**** RECORD SET ****

-- ==== Sys2Proof/Tests/Slice0.lean ====
section
/-! SUPPORT. The module's own tests: the smoke test of `WellFormed`, single steps whose results are the manual's own examples or follow from its tables by hand, and for every statement with hypotheses a state and operands that meet them. -/

namespace Sys2Proof.Tests

set_option Elab.async false

open Sys2Proof Sys2Proof.Machine

/-! ### States to start from -/

/-- A controller that is enabled and ready. -/
def readyCtrl : Ctrl := { cc := 0x00460061, rdy := true, ioq := 64, vec := 65, online := true, aqa := 0x003F003F }

/-- A metadata namespace and a zoned one, of this module (1, 2) and of the twin (3, 4); one that was fenced (5); one becoming mirrored (6). -/
def namespaces : KV Ns :=
  [(1, { zoned := false, nsze := 1024, attached := [0, 1], slots := [0] }),
   (2, { zoned := true, nsze := 6 * 4194304, attached := [0, 1], slots := [1], znums := [0, 1, 2, 3, 4, 5]
         zones := [(0, { st := .implOpen, wp := 8, taken := 8, cap := 100000, group := some 0, openFunc := some 0, activeFunc := some 0 }),
                   (1, { st := .full, wp := 100, taken := 100, cap := 100, group := some 1, confirmed := 1 }), (2, { st := .readOnly }), (3, { st := .offline }),
                   (4, { st := .closed, wp := 4, taken := 4, cap := 100000, group := some 2, activeFunc := some 0 })] }),
   (3, { zoned := false, nsze := 1024, attached := [0], mirrored := true, here := false, slots := [2] }),
   (4, { zoned := true, nsze := 4194304, attached := [0], here := false, znums := [6] }),
   (5, { zoned := false, nsze := 1024, attached := [0], mirrored := true, here := true, fenced := true, slots := [3] }),
   (6, { zoned := false, nsze := 1024, here := false, reshape := some { move := false, toMirrored := true, remote := true, owner := 65536, tag := 1 }, slots := [4] })]

/-- The host port with its link up, the PF and VF 1 ready, an admin queue each and an I/O queue of the PF; one entry waits in the queue named. -/
def hostPort (func qid : Nat) (cls : Option LClass) : Port :=
  { State.reset.port with
    perst := false, rate := 4, flit := true, width := 8, credits := 2048, ctrls := [(0, readyCtrl), (1, readyCtrl)]
    cqs := [(0, { size := 64 }), (1, { size := 64 }), (65536, { size := 64 })]
    sqs := KV.adj [(0, { size := 64, cqid := 0 }), (1, { size := 64, cqid := 1, cls := cls }), (65536, { size := 64, cqid := 0 })] (qkey func qid)
      (fun q => { q with tail := 1, stamps := [4000000] }) }

/-- A module in a mode, its bank charged, with the namespaces above and an entry waiting. -/
def at' (m : Mode) (func qid : Nat) (cls : Option LClass) : State :=
  { State.reset with
    md := { State.reset.md with mode := m, writeThrough := false, timeDisc := false, pairServing := true }
    port := hostPort func qid cls
    zn := { State.reset.zn with ns := namespaces }
    keys := { State.reset.keys with slots := [(0, { cur := 101 }), (1, { cur := 102 }), (2, { cur := 103 }), (3, { cur := 104 }), (4, { cur := 105 })], linkKeys := [1, 2, 3, 4] }
    sup := { State.reset.sup with vigil := 12, bankMv := 70000, first70 := true, measured := true, capUf := 30000 }
    tw := { State.reset.tw with linkUp := m == .service || m == .pairing, paired := m == .service, step := 0 }
    cal := { State.reset.cal with running := true }
    boot := { State.reset.boot with slotRun := 1, verdict := some 1, signPending := false }
    time := { State.reset.time with dtb := 5000000 } }

/-- An admin entry of the PF waits. -/
def adm (m : Mode) : State := at' m 0 0 none

/-- An admin entry of VF 1 waits. -/
def admV (m : Mode) : State := at' m 1 0 none

/-- An entry of the PF's I/O queue waits, the queue bound to a class. -/
def ioq (m : Mode) (c : LClass) : State := at' m 0 1 (some c)

/-- A message that reaches the module. -/
def hdr (typ : Nat) : MsgHdr := { typ := typ, tag := 5 }

/-- A command of the PF in the table. -/
def someCmd : Cmd := { func := 0, sqid := 1, cid := 3, op := .read, nsid := 1, slba := 0, nlb := 1, cls := .unbound, stamp := 4000000 }

/-- A state with commands in its table. -/
def withCmds (s : State) (l : KV Cmd) : State := { s with port := { s.port with cmds := l } }

/-- A state with records held. -/
def withRecs (s : State) (l : KV VRec) : State := { s with jr := { s.jr with recs := l, seq := 100 } }

/-! ### What the hypotheses name -/

/-- The state after an entry of a queue is fetched. -/
def after (s : State) (func qid : Nat) : State := ((fetch s func qid).map (·.2)).getD s

/-- Its stamp. -/
def stampOf (s : State) (func qid : Nat) : Nat := ((fetch s func qid).map (·.1)).getD 0

theorem admitted_of {s : State} {e : Sqe} {pf : Bool} {row : Row}
    (h : ((fetch s e.func 0).isSome && (!pf || e.func == 0) && adminRefusal (after s e.func 0) row (stampOf s e.func 0) == none) = true) :
    Admitted s e pf row (stampOf s e.func 0) (after s e.func 0) := by
  simp only [Bool.and_eq_true, Bool.or_eq_true, Bool.not_eq_true', beq_iff_eq] at h
  obtain ⟨⟨h1, h2⟩, h3⟩ := h
  obtain ⟨x, hx⟩ := Option.isSome_iff_exists.mp h1
  exact ⟨by simp [stampOf, after, hx], fun e => h2.resolve_left (by simp [e]), h3⟩

theorem reaches_of {s : State} {h : MsgHdr} {typ : Nat}
    (k : (s.tw.linkUp && s.sup.rails && h.authOk && s.md.mode == .service && h.pepoch == s.jr.pepoch.toNat && h.typ == typ) = true) : Reaches s h typ := by
  simp only [Bool.and_eq_true, beq_iff_eq] at k
  exact ⟨k.1.1.1.1.1, k.1.1.1.1.2, k.1.1.1.2, k.1.1.2, k.1.2, k.2⟩
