-- ==== Sys2Proof/Syntax.lean ====
section
/-! DEFINITION. Syntax.lean: the commands of the CL-9616, one constructor for each row of the table of operations and
events, with the row's operands, and the plain types of the operands. A command is what the outside sends (a register
access, a frame, a pin) or an occurrence in the hardware that the specification names as one indivisible step. -/

namespace Sys2Proof

/-- Who sends a control-space access (R38): the host over the abutment link, or a module over VC7. -/
inductive Requester where
  | host
  | vc7 (module : Nat)
  deriving DecidableEq, Repr

/-- A fabric frame (R269), field by field, with its body. -/
structure Frame where
  fkind : Nat
  flags : Nat
  blen : Nat
  skey : Nat
  srcmod : Nat
  dstmod : Nat
  cls : Nat
  hops : Nat
  tag : Nat
  addr : Nat
  len : Nat
  code : Nat
  aop : Nat
  body : List Byte
  deriving DecidableEq, Repr

/-- A flit as it stands on a link (R242): header fields, payload from byte 12, and the CRC it carries. -/
structure Flit where
  ftype : Nat
  vc : Nat
  seq : Nat
  ack : Nat
  crvc0 : Nat
  crn0 : Nat
  crvc1 : Nat
  crn1 : Nat
  plen : Nat
  payload : List Byte
  crc : Nat
  deriving DecidableEq, Repr

/-- A light word as an edge converter sends it (R240), with the CRC it carries. -/
structure LightWord where
  lane : Nat
  rxpwr : Nat
  txpwr : Nat
  flags : Nat
  seq : Nat
  conv : Nat
  crc : Nat
  deriving DecidableEq, Repr

/-- A pattern register set: of a lane of a port (R262), of a mesh bridge or of a servo port (R264). -/
inductive PatSet where
  | lane (port : Fin 11) (lane : Fin 17)
  | mesh (bridge : Fin 11) (set : Fin 8)
  | servo (port : Fin 2)
  deriving DecidableEq, Repr

/-- A control block that a lane receives (R237), with the codewords that its receiver corrected and could not correct since the last
one (R256). -/
structure MarkerBlock where
  block : List Byte
  fixed : Nat
  lost : Nat
  deriving DecidableEq, Repr

/-- What a pylon finds at a boot step: whether the images of the slot in force and of the other one verify (R444). -/
structure BootRead where
  good : Bool
  otherGood : Bool
  deriving DecidableEq, Repr

/-- 66-bit blocks that the port of a servo engine receives (R317). -/
structure ServoBlocks where
  engine : Fin 2
  blocks : List Nat
  deriving DecidableEq, Repr

/-- Bits that reach a pattern checker (R263). -/
structure CheckerBits where
  set : PatSet
  bits : List Bool
  deriving DecidableEq, Repr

****

• REQUIRED ACTION
Write out each line above containing "fenced".

• WORKED SOLUTION
/-- A metadata namespace and a zoned one, of this module (1, 2) and of the twin (3, 4); one that was fenced (5); one becoming mirrored (6). -/
   (5, { zoned := false, nsze := 1024, attached := [0], mirrored := true, here := true, fenced := true, slots := [3] }),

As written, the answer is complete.